About this task:
Exactly as they appear below, repeat the lines from the one with "(State.bump s f n).hiLatch = s.hiLatch := rfl" through the one with "(State.bump s f n).eng = s.eng := rfl", and no others.
═══ Material to process
-- ==== Sys2Proof/Laws/State.lean ====
section
/-!
SUPPORT. What each named update of the state leaves alone, one lemma for each field: no later proof unfolds a record update.
-/

namespace Sys2Proof.Machine

/-! A register is written. -/

@[simp] theorem State.setReg_pending (s : State) (a v : Nat) : (State.setReg s a v).pending = s.pending := rfl
@[simp] theorem State.setReg_now (s : State) (a v : Nat) : (State.setReg s a v).now = s.now := rfl
@[simp] theorem State.setReg_devOff (s : State) (a v : Nat) : (State.setReg s a v).devOff = s.devOff := rfl
@[simp] theorem State.setReg_steer (s : State) (a v : Nat) : (State.setReg s a v).steer = s.steer := rfl
@[simp] theorem State.setReg_hiLatch (s : State) (a v : Nat) : (State.setReg s a v).hiLatch = s.hiLatch := rfl
@[simp] theorem State.setReg_out (s : State) (a v : Nat) : (State.setReg s a v).out = s.out := rfl
@[simp] theorem State.setReg_drawn (s : State) (a v : Nat) : (State.setReg s a v).drawn = s.drawn := rfl
@[simp] theorem State.setReg_ev (s : State) (a v : Nat) : (State.setReg s a v).ev = s.ev := rfl
@[simp] theorem State.setReg_pk (s : State) (a v : Nat) : (State.setReg s a v).pk = s.pk := rfl
@[simp] theorem State.setReg_role (s : State) (a v : Nat) : (State.setReg s a v).role = s.role := rfl
@[simp] theorem State.setReg_die (s : State) (a v : Nat) : (State.setReg s a v).die = s.die := rfl
@[simp] theorem State.setReg_sets (s : State) (a v : Nat) : (State.setReg s a v).sets = s.sets := rfl
@[simp] theorem State.setReg_line (s : State) (a v : Nat) : (State.setReg s a v).line = s.line := rfl
@[simp] theorem State.setReg_load (s : State) (a v : Nat) : (State.setReg s a v).load = s.load := rfl
@[simp] theorem State.setReg_inp (s : State) (a v : Nat) : (State.setReg s a v).inp = s.inp := rfl
@[simp] theorem State.setReg_eng (s : State) (a v : Nat) : (State.setReg s a v).eng = s.eng := rfl
@[simp] theorem State.setReg_fus (s : State) (a v : Nat) : (State.setReg s a v).fus = s.fus := rfl
@[simp] theorem State.setReg_fn (s : State) (a v : Nat) : (State.setReg s a v).fn = s.fn := rfl
@[simp] theorem State.setReg_nav (s : State) (a v : Nat) : (State.setReg s a v).nav = s.nav := rfl
@[simp] theorem State.setReg_yld (s : State) (a v : Nat) : (State.setReg s a v).yld = s.yld := rfl
@[simp] theorem State.setReg_cst (s : State) (a v : Nat) : (State.setReg s a v).cst = s.cst := rfl
@[simp] theorem State.setReg_clk (s : State) (a v : Nat) : (State.setReg s a v).clk = s.clk := rfl
@[simp] theorem State.setReg_lvl (s : State) (a v : Nat) : (State.setReg s a v).lvl = s.lvl := rfl
@[simp] theorem State.setReg_dma (s : State) (a v : Nat) : (State.setReg s a v).dma = s.dma := rfl
@[simp] theorem State.setReg_can (s : State) (a v : Nat) : (State.setReg s a v).can = s.can := rfl
@[simp] theorem State.setReg_pwr (s : State) (a v : Nat) : (State.setReg s a v).pwr = s.pwr := rfl
@[simp] theorem State.setReg_upd (s : State) (a v : Nat) : (State.setReg s a v).upd = s.upd := rfl

/-! A field is written. -/

@[simp] theorem State.put_pending (s : State) (f : Fld) (v : Nat) : (State.put s f v).pending = s.pending := rfl
@[simp] theorem State.put_now (s : State) (f : Fld) (v : Nat) : (State.put s f v).now = s.now := rfl
@[simp] theorem State.put_devOff (s : State) (f : Fld) (v : Nat) : (State.put s f v).devOff = s.devOff := rfl
@[simp] theorem State.put_steer (s : State) (f : Fld) (v : Nat) : (State.put s f v).steer = s.steer := rfl
@[simp] theorem State.put_hiLatch (s : State) (f : Fld) (v : Nat) : (State.put s f v).hiLatch = s.hiLatch := rfl
@[simp] theorem State.put_out (s : State) (f : Fld) (v : Nat) : (State.put s f v).out = s.out := rfl
@[simp] theorem State.put_drawn (s : State) (f : Fld) (v : Nat) : (State.put s f v).drawn = s.drawn := rfl
@[simp] theorem State.put_ev (s : State) (f : Fld) (v : Nat) : (State.put s f v).ev = s.ev := rfl
@[simp] theorem State.put_pk (s : State) (f : Fld) (v : Nat) : (State.put s f v).pk = s.pk := rfl
@[simp] theorem State.put_role (s : State) (f : Fld) (v : Nat) : (State.put s f v).role = s.role := rfl
@[simp] theorem State.put_die (s : State) (f : Fld) (v : Nat) : (State.put s f v).die = s.die := rfl
@[simp] theorem State.put_sets (s : State) (f : Fld) (v : Nat) : (State.put s f v).sets = s.sets := rfl
@[simp] theorem State.put_line (s : State) (f : Fld) (v : Nat) : (State.put s f v).line = s.line := rfl
@[simp] theorem State.put_load (s : State) (f : Fld) (v : Nat) : (State.put s f v).load = s.load := rfl
@[simp] theorem State.put_inp (s : State) (f : Fld) (v : Nat) : (State.put s f v).inp = s.inp := rfl
@[simp] theorem State.put_eng (s : State) (f : Fld) (v : Nat) : (State.put s f v).eng = s.eng := rfl
@[simp] theorem State.put_fus (s : State) (f : Fld) (v : Nat) : (State.put s f v).fus = s.fus := rfl
@[simp] theorem State.put_fn (s : State) (f : Fld) (v : Nat) : (State.put s f v).fn = s.fn := rfl
@[simp] theorem State.put_nav (s : State) (f : Fld) (v : Nat) : (State.put s f v).nav = s.nav := rfl
@[simp] theorem State.put_yld (s : State) (f : Fld) (v : Nat) : (State.put s f v).yld = s.yld := rfl
@[simp] theorem State.put_cst (s : State) (f : Fld) (v : Nat) : (State.put s f v).cst = s.cst := rfl
@[simp] theorem State.put_clk (s : State) (f : Fld) (v : Nat) : (State.put s f v).clk = s.clk := rfl
@[simp] theorem State.put_lvl (s : State) (f : Fld) (v : Nat) : (State.put s f v).lvl = s.lvl := rfl
@[simp] theorem State.put_dma (s : State) (f : Fld) (v : Nat) : (State.put s f v).dma = s.dma := rfl
@[simp] theorem State.put_can (s : State) (f : Fld) (v : Nat) : (State.put s f v).can = s.can := rfl
@[simp] theorem State.put_pwr (s : State) (f : Fld) (v : Nat) : (State.put s f v).pwr = s.pwr := rfl
@[simp] theorem State.put_upd (s : State) (f : Fld) (v : Nat) : (State.put s f v).upd = s.upd := rfl

/-! A signed field is written. -/

@[simp] theorem State.puts_pending (s : State) (f : Fld) (v : Int) : (State.puts s f v).pending = s.pending := rfl
@[simp] theorem State.puts_now (s : State) (f : Fld) (v : Int) : (State.puts s f v).now = s.now := rfl
@[simp] theorem State.puts_devOff (s : State) (f : Fld) (v : Int) : (State.puts s f v).devOff = s.devOff := rfl
@[simp] theorem State.puts_steer (s : State) (f : Fld) (v : Int) : (State.puts s f v).steer = s.steer := rfl
@[simp] theorem State.puts_hiLatch (s : State) (f : Fld) (v : Int) : (State.puts s f v).hiLatch = s.hiLatch := rfl
@[simp] theorem State.puts_out (s : State) (f : Fld) (v : Int) : (State.puts s f v).out = s.out := rfl
@[simp] theorem State.puts_drawn (s : State) (f : Fld) (v : Int) : (State.puts s f v).drawn = s.drawn := rfl
@[simp] theorem State.puts_ev (s : State) (f : Fld) (v : Int) : (State.puts s f v).ev = s.ev := rfl
@[simp] theorem State.puts_pk (s : State) (f : Fld) (v : Int) : (State.puts s f v).pk = s.pk := rfl
@[simp] theorem State.puts_role (s : State) (f : Fld) (v : Int) : (State.puts s f v).role = s.role := rfl
@[simp] theorem State.puts_die (s : State) (f : Fld) (v : Int) : (State.puts s f v).die = s.die := rfl
@[simp] theorem State.puts_sets (s : State) (f : Fld) (v : Int) : (State.puts s f v).sets = s.sets := rfl
@[simp] theorem State.puts_line (s : State) (f : Fld) (v : Int) : (State.puts s f v).line = s.line := rfl
@[simp] theorem State.puts_load (s : State) (f : Fld) (v : Int) : (State.puts s f v).load = s.load := rfl
@[simp] theorem State.puts_inp (s : State) (f : Fld) (v : Int) : (State.puts s f v).inp = s.inp := rfl
@[simp] theorem State.puts_eng (s : State) (f : Fld) (v : Int) : (State.puts s f v).eng = s.eng := rfl
@[simp] theorem State.puts_fus (s : State) (f : Fld) (v : Int) : (State.puts s f v).fus = s.fus := rfl
@[simp] theorem State.puts_fn (s : State) (f : Fld) (v : Int) : (State.puts s f v).fn = s.fn := rfl
@[simp] theorem State.puts_nav (s : State) (f : Fld) (v : Int) : (State.puts s f v).nav = s.nav := rfl
@[simp] theorem State.puts_yld (s : State) (f : Fld) (v : Int) : (State.puts s f v).yld = s.yld := rfl
@[simp] theorem State.puts_cst (s : State) (f : Fld) (v : Int) : (State.puts s f v).cst = s.cst := rfl
@[simp] theorem State.puts_clk (s : State) (f : Fld) (v : Int) : (State.puts s f v).clk = s.clk := rfl
@[simp] theorem State.puts_lvl (s : State) (f : Fld) (v : Int) : (State.puts s f v).lvl = s.lvl := rfl
@[simp] theorem State.puts_dma (s : State) (f : Fld) (v : Int) : (State.puts s f v).dma = s.dma := rfl
@[simp] theorem State.puts_can (s : State) (f : Fld) (v : Int) : (State.puts s f v).can = s.can := rfl
@[simp] theorem State.puts_pwr (s : State) (f : Fld) (v : Int) : (State.puts s f v).pwr = s.pwr := rfl
@[simp] theorem State.puts_upd (s : State) (f : Fld) (v : Int) : (State.puts s f v).upd = s.upd := rfl

/-! A count advances. -/

@[simp] theorem State.bump_pending (s : State) (f : Fld) (n : Nat) : (State.bump s f n).pending = s.pending := rfl
@[simp] theorem State.bump_now (s : State) (f : Fld) (n : Nat) : (State.bump s f n).now = s.now := rfl
@[simp] theorem State.bump_devOff (s : State) (f : Fld) (n : Nat) : (State.bump s f n).devOff = s.devOff := rfl
@[simp] theorem State.bump_steer (s : State) (f : Fld) (n : Nat) : (State.bump s f n).steer = s.steer := rfl
@[simp] theorem State.bump_hiLatch (s : State) (f : Fld) (n : Nat) : (State.bump s f n).hiLatch = s.hiLatch := rfl
@[simp] theorem State.bump_out (s : State) (f : Fld) (n : Nat) : (State.bump s f n).out = s.out := rfl
@[simp] theorem State.bump_drawn (s : State) (f : Fld) (n : Nat) : (State.bump s f n).drawn = s.drawn := rfl
@[simp] theorem State.bump_ev (s : State) (f : Fld) (n : Nat) : (State.bump s f n).ev = s.ev := rfl
@[simp] theorem State.bump_pk (s : State) (f : Fld) (n : Nat) : (State.bump s f n).pk = s.pk := rfl
@[simp] theorem State.bump_role (s : State) (f : Fld) (n : Nat) : (State.bump s f n).role = s.role := rfl
@[simp] theorem State.bump_die (s : State) (f : Fld) (n : Nat) : (State.bump s f n).die = s.die := rfl
@[simp] theorem State.bump_sets (s : State) (f : Fld) (n : Nat) : (State.bump s f n).sets = s.sets := rfl
@[simp] theorem State.bump_line (s : State) (f : Fld) (n : Nat) : (State.bump s f n).line = s.line := rfl
@[simp] theorem State.bump_load (s : State) (f : Fld) (n : Nat) : (State.bump s f n).load = s.load := rfl
@[simp] theorem State.bump_inp (s : State) (f : Fld) (n : Nat) : (State.bump s f n).inp = s.inp := rfl
@[simp] theorem State.bump_eng (s : State) (f : Fld) (n : Nat) : (State.bump s f n).eng = s.eng := rfl
@[simp] theorem State.bump_fus (s : State) (f : Fld) (n : Nat) : (State.bump s f n).fus = s.fus := rfl
@[simp] theorem State.bump_fn (s : State) (f : Fld) (n : Nat) : (State.bump s f n).fn = s.fn := rfl
@[simp] theorem State.bump_nav (s : State) (f : Fld) (n : Nat) : (State.bump s f n).nav = s.nav := rfl
@[simp] theorem State.bump_yld (s : State) (f : Fld) (n : Nat) : (State.bump s f n).yld = s.yld := rfl
@[simp] theorem State.bump_cst (s : State) (f : Fld) (n : Nat) : (State.bump s f n).cst = s.cst := rfl
@[simp] theorem State.bump_clk (s : State) (f : Fld) (n : Nat) : (State.bump s f n).clk = s.clk := rfl
@[simp] theorem State.bump_lvl (s : State) (f : Fld) (n : Nat) : (State.bump s f n).lvl = s.lvl := rfl
@[simp] theorem State.bump_dma (s : State) (f : Fld) (n : Nat) : (State.bump s f n).dma = s.dma := rfl
@[simp] theorem State.bump_can (s : State) (f : Fld) (n : Nat) : (State.bump s f n).can = s.can := rfl
@[simp] theorem State.bump_pwr (s : State) (f : Fld) (n : Nat) : (State.bump s f n).pwr = s.pwr := rfl
@[simp] theorem State.bump_upd (s : State) (f : Fld) (n : Nat) : (State.bump s f n).upd = s.upd := rfl

/-! A wrapping count advances. -/

@[simp] theorem State.wrapUp_pending (s : State) (f : Fld) (n : Nat) : (State.wrapUp s f n).pending = s.pending := rfl
@[simp] theorem State.wrapUp_now (s : State) (f : Fld) (n : Nat) : (State.wrapUp s f n).now = s.now := rfl
@[simp] theorem State.wrapUp_devOff (s : State) (f : Fld) (n : Nat) : (State.wrapUp s f n).devOff = s.devOff := rfl
@[simp] theorem State.wrapUp_steer (s : State) (f : Fld) (n : Nat) : (State.wrapUp s f n).steer = s.steer := rfl
@[simp] theorem State.wrapUp_hiLatch (s : State) (f : Fld) (n : Nat) : (State.wrapUp s f n).hiLatch = s.hiLatch := rfl
@[simp] theorem State.wrapUp_out (s : State) (f : Fld) (n : Nat) : (State.wrapUp s f n).out = s.out := rfl
@[simp] theorem State.wrapUp_drawn (s : State) (f : Fld) (n : Nat) : (State.wrapUp s f n).drawn = s.drawn := rfl
@[simp] theorem State.wrapUp_ev (s : State) (f : Fld) (n : Nat) : (State.wrapUp s f n).ev = s.ev := rfl
@[simp] theorem State.wrapUp_pk (s : State) (f : Fld) (n : Nat) : (State.wrapUp s f n).pk = s.pk := rfl
@[simp] theorem State.wrapUp_role (s : State) (f : Fld) (n : Nat) : (State.wrapUp s f n).role = s.role := rfl
@[simp] theorem State.wrapUp_die (s : State) (f : Fld) (n : Nat) : (State.wrapUp s f n).die = s.die := rfl
@[simp] theorem State.wrapUp_sets (s : State) (f : Fld) (n : Nat) : (State.wrapUp s f n).sets = s.sets := rfl
@[simp] theorem State.wrapUp_line (s : State) (f : Fld) (n : Nat) : (State.wrapUp s f n).line = s.line := rfl
@[simp] theorem State.wrapUp_load (s : State) (f : Fld) (n : Nat) : (State.wrapUp s f n).load = s.load := rfl
@[simp] theorem State.wrapUp_inp (s : State) (f : Fld) (n : Nat) : (State.wrapUp s f n).inp = s.inp := rfl
@[simp] theorem State.wrapUp_eng (s : State) (f : Fld) (n : Nat) : (State.wrapUp s f n).eng = s.eng := rfl
@[simp] theorem State.wrapUp_fus (s : State) (f : Fld) (n : Nat) : (State.wrapUp s f n).fus = s.fus := rfl
@[simp] theorem State.wrapUp_fn (s : State) (f : Fld) (n : Nat) : (State.wrapUp s f n).fn = s.fn := rfl
@[simp] theorem State.wrapUp_nav (s : State) (f : Fld) (n : Nat) : (State.wrapUp s f n).nav = s.nav := rfl
@[simp] theorem State.wrapUp_yld (s : State) (f : Fld) (n : Nat) : (State.wrapUp s f n).yld = s.yld := rfl
@[simp] theorem State.wrapUp_cst (s : State) (f : Fld) (n : Nat) : (State.wrapUp s f n).cst = s.cst := rfl
@[simp] theorem State.wrapUp_clk (s : State) (f : Fld) (n : Nat) : (State.wrapUp s f n).clk = s.clk := rfl
@[simp] theorem State.wrapUp_lvl (s : State) (f : Fld) (n : Nat) : (State.wrapUp s f n).lvl = s.lvl := rfl
@[simp] theorem State.wrapUp_dma (s : State) (f : Fld) (n : Nat) : (State.wrapUp s f n).dma = s.dma := rfl
@[simp] theorem State.wrapUp_can (s : State) (f : Fld) (n : Nat) : (State.wrapUp s f n).can = s.can := rfl
@[simp] theorem State.wrapUp_pwr (s : State) (f : Fld) (n : Nat) : (State.wrapUp s f n).pwr = s.pwr := rfl
@[simp] theorem State.wrapUp_upd (s : State) (f : Fld) (n : Nat) : (State.wrapUp s f n).upd = s.upd := rfl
══════
Task output:
@[simp] theorem State.bump_hiLatch (s : State) (f : Fld) (n : Nat) : (State.bump s f n).hiLatch = s.hiLatch := rfl
@[simp] theorem State.bump_out (s : State) (f : Fld) (n : Nat) : (State.bump s f n).out = s.out := rfl
@[simp] theorem State.bump_drawn (s : State) (f : Fld) (n : Nat) : (State.bump s f n).drawn = s.drawn := rfl
@[simp] theorem State.bump_ev (s : State) (f : Fld) (n : Nat) : (State.bump s f n).ev = s.ev := rfl
@[simp] theorem State.bump_pk (s : State) (f : Fld) (n : Nat) : (State.bump s f n).pk = s.pk := rfl
@[simp] theorem State.bump_role (s : State) (f : Fld) (n : Nat) : (State.bump s f n).role = s.role := rfl
@[simp] theorem State.bump_die (s : State) (f : Fld) (n : Nat) : (State.bump s f n).die = s.die := rfl
@[simp] theorem State.bump_sets (s : State) (f : Fld) (n : Nat) : (State.bump s f n).sets = s.sets := rfl
@[simp] theorem State.bump_line (s : State) (f : Fld) (n : Nat) : (State.bump s f n).line = s.line := rfl
@[simp] theorem State.bump_load (s : State) (f : Fld) (n : Nat) : (State.bump s f n).load = s.load := rfl
@[simp] theorem State.bump_inp (s : State) (f : Fld) (n : Nat) : (State.bump s f n).inp = s.inp := rfl
@[simp] theorem State.bump_eng (s : State) (f : Fld) (n : Nat) : (State.bump s f n).eng = s.eng := rfl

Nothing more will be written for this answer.